> ASSIGNMENT:
Copy out the entries below exactly as they stand, but only from the line containing "own clock. -/" through the line containing "def caughtUp (d".

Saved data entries
**********

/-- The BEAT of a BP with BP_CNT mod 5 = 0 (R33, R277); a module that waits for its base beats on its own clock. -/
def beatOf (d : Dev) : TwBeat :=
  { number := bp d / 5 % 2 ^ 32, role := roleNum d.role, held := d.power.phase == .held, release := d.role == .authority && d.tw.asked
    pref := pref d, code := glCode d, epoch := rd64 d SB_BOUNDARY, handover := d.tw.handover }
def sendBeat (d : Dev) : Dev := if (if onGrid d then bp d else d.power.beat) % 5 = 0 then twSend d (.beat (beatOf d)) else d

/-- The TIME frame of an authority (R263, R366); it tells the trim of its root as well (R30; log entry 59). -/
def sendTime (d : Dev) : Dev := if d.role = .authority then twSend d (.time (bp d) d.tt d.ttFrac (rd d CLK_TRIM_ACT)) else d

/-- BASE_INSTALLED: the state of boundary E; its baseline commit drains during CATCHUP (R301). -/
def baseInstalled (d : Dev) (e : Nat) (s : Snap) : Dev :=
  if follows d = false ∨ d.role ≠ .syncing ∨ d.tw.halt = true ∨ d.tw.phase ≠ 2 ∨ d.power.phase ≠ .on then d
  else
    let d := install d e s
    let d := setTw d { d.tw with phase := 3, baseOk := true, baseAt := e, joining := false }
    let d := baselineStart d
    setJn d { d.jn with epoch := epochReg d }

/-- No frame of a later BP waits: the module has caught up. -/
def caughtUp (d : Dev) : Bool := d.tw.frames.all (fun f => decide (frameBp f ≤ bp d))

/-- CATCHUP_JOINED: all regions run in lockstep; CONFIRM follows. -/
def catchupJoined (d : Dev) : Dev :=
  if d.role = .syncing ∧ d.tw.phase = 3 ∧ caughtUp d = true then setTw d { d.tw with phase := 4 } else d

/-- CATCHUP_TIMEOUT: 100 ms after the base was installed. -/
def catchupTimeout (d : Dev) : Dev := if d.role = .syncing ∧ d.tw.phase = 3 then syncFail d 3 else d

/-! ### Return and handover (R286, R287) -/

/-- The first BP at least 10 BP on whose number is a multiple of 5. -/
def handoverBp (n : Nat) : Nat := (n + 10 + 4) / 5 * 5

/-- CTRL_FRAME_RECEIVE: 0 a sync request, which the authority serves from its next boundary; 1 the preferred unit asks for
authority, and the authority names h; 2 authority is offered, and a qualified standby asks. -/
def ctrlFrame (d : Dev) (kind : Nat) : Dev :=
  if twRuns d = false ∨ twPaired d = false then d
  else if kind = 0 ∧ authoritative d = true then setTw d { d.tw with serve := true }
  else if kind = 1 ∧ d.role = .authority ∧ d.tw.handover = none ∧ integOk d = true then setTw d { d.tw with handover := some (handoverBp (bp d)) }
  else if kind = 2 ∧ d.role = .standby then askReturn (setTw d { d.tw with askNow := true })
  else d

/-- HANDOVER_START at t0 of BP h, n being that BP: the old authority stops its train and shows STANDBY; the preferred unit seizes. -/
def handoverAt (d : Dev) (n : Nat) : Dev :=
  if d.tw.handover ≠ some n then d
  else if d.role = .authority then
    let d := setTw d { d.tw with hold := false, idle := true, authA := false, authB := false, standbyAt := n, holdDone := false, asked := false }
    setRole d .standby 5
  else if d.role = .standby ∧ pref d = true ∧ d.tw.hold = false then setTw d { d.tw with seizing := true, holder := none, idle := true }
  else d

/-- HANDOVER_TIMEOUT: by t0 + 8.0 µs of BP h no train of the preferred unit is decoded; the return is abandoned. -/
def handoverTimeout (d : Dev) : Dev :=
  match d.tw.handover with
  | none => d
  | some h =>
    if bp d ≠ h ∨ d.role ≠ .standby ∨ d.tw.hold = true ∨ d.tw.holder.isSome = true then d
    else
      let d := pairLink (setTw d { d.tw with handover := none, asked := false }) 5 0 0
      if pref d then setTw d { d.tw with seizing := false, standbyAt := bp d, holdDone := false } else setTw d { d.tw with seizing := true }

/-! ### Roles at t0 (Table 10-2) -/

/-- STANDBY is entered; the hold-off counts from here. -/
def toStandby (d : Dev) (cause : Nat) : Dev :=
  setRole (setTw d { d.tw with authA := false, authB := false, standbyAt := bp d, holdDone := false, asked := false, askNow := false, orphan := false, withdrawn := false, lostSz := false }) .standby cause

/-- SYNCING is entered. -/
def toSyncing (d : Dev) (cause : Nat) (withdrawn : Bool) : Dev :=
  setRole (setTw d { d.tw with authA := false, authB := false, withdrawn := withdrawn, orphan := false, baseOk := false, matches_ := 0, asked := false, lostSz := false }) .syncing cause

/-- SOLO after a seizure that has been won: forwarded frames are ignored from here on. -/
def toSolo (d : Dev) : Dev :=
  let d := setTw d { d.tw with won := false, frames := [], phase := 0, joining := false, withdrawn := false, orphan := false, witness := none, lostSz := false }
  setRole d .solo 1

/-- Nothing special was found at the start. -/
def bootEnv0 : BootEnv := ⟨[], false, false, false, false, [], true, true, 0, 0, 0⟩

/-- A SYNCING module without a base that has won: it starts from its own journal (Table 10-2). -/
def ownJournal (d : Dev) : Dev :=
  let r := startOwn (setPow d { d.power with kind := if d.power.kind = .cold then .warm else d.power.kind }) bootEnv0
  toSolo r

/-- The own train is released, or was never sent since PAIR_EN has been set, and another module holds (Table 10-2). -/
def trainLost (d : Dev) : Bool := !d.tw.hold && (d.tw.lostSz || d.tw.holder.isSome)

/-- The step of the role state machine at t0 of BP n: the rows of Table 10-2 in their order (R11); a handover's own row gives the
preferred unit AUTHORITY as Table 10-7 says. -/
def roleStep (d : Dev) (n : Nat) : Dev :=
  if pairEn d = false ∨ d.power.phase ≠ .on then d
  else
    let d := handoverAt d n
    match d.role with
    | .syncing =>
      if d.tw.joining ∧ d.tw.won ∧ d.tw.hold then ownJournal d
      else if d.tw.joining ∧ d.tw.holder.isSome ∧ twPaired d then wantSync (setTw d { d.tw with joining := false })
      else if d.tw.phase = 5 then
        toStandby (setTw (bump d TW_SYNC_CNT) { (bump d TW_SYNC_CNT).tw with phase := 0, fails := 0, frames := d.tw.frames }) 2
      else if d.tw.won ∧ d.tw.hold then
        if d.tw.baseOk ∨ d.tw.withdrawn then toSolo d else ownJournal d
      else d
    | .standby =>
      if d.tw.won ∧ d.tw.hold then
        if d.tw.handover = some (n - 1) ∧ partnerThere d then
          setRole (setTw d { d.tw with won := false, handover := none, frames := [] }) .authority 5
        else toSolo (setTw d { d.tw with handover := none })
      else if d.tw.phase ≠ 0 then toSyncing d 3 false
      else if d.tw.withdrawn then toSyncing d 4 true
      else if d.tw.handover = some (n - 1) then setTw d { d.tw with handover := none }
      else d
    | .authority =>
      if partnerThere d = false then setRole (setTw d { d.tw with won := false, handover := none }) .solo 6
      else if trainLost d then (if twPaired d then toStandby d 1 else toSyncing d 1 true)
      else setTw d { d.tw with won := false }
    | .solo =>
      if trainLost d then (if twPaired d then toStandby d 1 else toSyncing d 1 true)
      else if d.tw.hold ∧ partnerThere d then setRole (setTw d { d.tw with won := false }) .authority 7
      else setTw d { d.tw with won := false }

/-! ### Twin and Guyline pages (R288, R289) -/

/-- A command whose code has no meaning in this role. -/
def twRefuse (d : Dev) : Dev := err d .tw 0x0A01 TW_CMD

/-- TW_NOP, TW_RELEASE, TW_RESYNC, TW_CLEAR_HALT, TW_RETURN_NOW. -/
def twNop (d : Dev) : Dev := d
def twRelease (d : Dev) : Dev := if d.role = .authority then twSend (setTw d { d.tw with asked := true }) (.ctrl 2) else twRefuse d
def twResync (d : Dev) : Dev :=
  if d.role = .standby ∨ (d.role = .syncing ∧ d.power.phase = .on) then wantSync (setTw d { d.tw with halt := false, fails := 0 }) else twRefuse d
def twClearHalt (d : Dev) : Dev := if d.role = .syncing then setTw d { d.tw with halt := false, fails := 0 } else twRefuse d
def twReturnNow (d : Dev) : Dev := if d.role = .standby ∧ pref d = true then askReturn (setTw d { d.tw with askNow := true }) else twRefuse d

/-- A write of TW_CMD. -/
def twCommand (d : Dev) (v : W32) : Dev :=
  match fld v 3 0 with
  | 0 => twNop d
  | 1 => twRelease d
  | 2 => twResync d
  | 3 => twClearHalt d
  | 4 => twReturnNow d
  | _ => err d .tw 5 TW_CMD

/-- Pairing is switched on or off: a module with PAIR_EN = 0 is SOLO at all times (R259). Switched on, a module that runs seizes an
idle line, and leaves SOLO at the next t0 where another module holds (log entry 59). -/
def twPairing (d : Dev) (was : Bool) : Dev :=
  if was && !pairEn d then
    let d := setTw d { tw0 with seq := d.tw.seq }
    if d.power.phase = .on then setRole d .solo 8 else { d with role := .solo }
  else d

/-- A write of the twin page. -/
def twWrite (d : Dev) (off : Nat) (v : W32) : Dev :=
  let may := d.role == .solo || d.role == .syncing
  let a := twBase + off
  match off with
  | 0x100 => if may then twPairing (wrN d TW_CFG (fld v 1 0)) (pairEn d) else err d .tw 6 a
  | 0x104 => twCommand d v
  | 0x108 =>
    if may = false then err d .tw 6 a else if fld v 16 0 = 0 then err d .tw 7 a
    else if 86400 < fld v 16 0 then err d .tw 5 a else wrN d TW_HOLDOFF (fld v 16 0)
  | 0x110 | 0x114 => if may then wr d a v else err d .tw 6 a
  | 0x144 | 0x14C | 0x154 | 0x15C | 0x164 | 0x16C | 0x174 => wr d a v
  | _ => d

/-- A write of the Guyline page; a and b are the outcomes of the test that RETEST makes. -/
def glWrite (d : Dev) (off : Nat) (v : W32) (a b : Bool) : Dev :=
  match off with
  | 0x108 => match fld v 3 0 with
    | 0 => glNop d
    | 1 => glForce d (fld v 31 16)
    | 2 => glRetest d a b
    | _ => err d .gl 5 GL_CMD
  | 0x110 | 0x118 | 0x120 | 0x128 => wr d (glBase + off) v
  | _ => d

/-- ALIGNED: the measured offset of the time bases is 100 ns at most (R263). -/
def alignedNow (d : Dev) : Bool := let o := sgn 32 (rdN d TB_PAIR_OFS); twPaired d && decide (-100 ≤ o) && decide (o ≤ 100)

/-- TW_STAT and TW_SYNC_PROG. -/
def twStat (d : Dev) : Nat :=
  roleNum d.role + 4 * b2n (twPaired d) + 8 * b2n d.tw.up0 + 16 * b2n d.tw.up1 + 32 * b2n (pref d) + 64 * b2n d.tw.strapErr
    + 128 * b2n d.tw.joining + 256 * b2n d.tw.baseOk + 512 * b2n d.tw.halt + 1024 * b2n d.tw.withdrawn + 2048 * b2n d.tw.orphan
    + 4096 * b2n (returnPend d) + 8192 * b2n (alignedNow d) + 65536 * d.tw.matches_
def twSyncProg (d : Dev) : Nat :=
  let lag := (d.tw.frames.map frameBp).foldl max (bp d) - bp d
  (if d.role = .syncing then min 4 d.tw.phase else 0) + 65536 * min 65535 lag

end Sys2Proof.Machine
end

**********

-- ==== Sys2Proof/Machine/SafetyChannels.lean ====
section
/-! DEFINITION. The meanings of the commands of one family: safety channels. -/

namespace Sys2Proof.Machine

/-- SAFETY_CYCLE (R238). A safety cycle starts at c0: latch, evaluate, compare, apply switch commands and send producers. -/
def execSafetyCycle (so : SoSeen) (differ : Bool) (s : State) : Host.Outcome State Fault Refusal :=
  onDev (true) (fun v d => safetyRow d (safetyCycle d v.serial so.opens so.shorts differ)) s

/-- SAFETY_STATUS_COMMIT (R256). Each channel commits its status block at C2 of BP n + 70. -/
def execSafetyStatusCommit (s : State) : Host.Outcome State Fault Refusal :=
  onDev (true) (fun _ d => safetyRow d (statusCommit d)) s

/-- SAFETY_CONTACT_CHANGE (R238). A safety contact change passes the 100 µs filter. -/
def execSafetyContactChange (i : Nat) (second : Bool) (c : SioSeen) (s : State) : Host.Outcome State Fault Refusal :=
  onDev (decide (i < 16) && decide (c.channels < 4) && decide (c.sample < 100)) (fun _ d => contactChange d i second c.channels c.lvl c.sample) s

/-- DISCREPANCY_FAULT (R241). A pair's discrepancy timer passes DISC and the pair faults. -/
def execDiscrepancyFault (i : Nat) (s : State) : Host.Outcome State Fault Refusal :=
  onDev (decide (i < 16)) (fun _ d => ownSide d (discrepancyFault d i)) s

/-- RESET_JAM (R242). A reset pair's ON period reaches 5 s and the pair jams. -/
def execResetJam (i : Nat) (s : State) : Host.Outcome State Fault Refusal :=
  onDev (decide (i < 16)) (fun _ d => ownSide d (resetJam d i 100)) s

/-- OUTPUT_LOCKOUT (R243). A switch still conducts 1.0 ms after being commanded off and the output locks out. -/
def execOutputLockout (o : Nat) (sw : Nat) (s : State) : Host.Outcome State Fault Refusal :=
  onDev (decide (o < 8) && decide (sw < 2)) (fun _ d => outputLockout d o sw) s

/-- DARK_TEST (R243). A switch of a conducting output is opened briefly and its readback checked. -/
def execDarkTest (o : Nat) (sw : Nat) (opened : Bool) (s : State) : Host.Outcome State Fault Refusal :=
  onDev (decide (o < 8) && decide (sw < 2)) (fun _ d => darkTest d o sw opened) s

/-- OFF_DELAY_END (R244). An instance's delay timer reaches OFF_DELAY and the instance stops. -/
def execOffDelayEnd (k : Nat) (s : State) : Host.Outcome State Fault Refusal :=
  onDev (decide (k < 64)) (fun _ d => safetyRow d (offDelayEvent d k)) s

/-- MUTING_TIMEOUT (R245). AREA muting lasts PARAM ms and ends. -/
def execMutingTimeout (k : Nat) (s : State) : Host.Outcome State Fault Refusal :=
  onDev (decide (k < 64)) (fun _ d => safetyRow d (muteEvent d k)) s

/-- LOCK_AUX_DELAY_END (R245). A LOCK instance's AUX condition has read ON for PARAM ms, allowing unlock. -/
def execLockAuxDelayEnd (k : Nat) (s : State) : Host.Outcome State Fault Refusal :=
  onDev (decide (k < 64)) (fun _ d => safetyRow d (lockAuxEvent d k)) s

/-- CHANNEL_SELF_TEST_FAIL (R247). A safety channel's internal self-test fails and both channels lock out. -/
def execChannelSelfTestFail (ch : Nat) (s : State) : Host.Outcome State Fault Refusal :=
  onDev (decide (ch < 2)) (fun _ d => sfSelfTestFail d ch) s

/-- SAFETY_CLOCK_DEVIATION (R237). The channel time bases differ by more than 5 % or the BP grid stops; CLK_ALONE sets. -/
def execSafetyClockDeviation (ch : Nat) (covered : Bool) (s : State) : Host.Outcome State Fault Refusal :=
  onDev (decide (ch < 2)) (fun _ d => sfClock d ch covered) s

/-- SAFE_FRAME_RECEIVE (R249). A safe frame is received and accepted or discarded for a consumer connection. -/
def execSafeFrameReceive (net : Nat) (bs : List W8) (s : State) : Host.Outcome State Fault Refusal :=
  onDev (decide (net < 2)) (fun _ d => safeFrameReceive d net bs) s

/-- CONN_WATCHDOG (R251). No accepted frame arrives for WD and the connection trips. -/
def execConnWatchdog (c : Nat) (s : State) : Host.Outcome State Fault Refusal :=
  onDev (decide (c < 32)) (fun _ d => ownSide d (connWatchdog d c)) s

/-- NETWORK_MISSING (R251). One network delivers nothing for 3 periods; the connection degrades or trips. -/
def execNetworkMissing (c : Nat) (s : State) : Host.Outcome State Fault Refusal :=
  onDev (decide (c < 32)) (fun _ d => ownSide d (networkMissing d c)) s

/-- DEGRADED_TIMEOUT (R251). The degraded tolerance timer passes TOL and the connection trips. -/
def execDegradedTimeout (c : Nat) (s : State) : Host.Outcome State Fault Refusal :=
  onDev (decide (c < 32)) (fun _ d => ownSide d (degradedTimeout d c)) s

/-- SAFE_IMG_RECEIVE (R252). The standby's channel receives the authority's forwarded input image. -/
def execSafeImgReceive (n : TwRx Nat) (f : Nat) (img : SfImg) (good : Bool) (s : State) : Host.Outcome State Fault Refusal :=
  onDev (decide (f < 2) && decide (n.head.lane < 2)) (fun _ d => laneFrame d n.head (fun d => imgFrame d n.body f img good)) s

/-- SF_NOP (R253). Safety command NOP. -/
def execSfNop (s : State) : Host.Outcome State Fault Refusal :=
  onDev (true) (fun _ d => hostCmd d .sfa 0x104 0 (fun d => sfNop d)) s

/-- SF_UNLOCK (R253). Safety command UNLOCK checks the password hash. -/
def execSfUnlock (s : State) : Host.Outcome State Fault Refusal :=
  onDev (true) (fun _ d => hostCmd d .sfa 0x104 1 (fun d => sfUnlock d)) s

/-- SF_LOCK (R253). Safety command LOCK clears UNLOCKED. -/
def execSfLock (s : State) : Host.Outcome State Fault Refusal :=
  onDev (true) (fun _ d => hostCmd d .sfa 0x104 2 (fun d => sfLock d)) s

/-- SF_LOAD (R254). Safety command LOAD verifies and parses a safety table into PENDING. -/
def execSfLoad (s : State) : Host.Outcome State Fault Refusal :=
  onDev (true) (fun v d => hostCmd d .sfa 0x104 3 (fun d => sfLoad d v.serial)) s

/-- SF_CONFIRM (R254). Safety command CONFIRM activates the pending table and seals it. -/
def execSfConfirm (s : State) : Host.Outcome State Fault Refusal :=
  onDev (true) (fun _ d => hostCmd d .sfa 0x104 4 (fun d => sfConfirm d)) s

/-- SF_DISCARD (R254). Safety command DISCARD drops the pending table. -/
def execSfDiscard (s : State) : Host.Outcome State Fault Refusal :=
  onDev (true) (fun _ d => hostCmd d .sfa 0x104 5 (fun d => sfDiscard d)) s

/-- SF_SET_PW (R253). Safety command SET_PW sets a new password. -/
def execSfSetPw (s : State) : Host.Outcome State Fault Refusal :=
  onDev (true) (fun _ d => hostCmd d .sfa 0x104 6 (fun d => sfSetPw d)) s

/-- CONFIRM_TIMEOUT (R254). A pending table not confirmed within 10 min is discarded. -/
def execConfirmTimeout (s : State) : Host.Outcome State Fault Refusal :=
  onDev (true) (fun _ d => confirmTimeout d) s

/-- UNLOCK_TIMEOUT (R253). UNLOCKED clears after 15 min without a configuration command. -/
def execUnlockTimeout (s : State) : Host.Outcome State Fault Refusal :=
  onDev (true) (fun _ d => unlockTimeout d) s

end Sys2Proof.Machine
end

**********

> RESULT BELOW:
/-- The BEAT of a BP with BP_CNT mod 5 = 0 (R33, R277); a module that waits for its base beats on its own clock. -/
def beatOf (d : Dev) : TwBeat :=
  { number := bp d / 5 % 2 ^ 32, role := roleNum d.role, held := d.power.phase == .held, release := d.role == .authority && d.tw.asked
    pref := pref d, code := glCode d, epoch := rd64 d SB_BOUNDARY, handover := d.tw.handover }
def sendBeat (d : Dev) : Dev := if (if onGrid d then bp d else d.power.beat) % 5 = 0 then twSend d (.beat (beatOf d)) else d

/-- The TIME frame of an authority (R263, R366); it tells the trim of its root as well (R30; log entry 59). -/
def sendTime (d : Dev) : Dev := if d.role = .authority then twSend d (.time (bp d) d.tt d.ttFrac (rd d CLK_TRIM_ACT)) else d

/-- BASE_INSTALLED: the state of boundary E; its baseline commit drains during CATCHUP (R301). -/
def baseInstalled (d : Dev) (e : Nat) (s : Snap) : Dev :=
  if follows d = false ∨ d.role ≠ .syncing ∨ d.tw.halt = true ∨ d.tw.phase ≠ 2 ∨ d.power.phase ≠ .on then d
  else
    let d := install d e s
    let d := setTw d { d.tw with phase := 3, baseOk := true, baseAt := e, joining := false }
    let d := baselineStart d
    setJn d { d.jn with epoch := epochReg d }

/-- No frame of a later BP waits: the module has caught up. -/
def caughtUp (d : Dev) : Bool := d.tw.frames.all (fun f => decide (frameBp f ≤ bp d))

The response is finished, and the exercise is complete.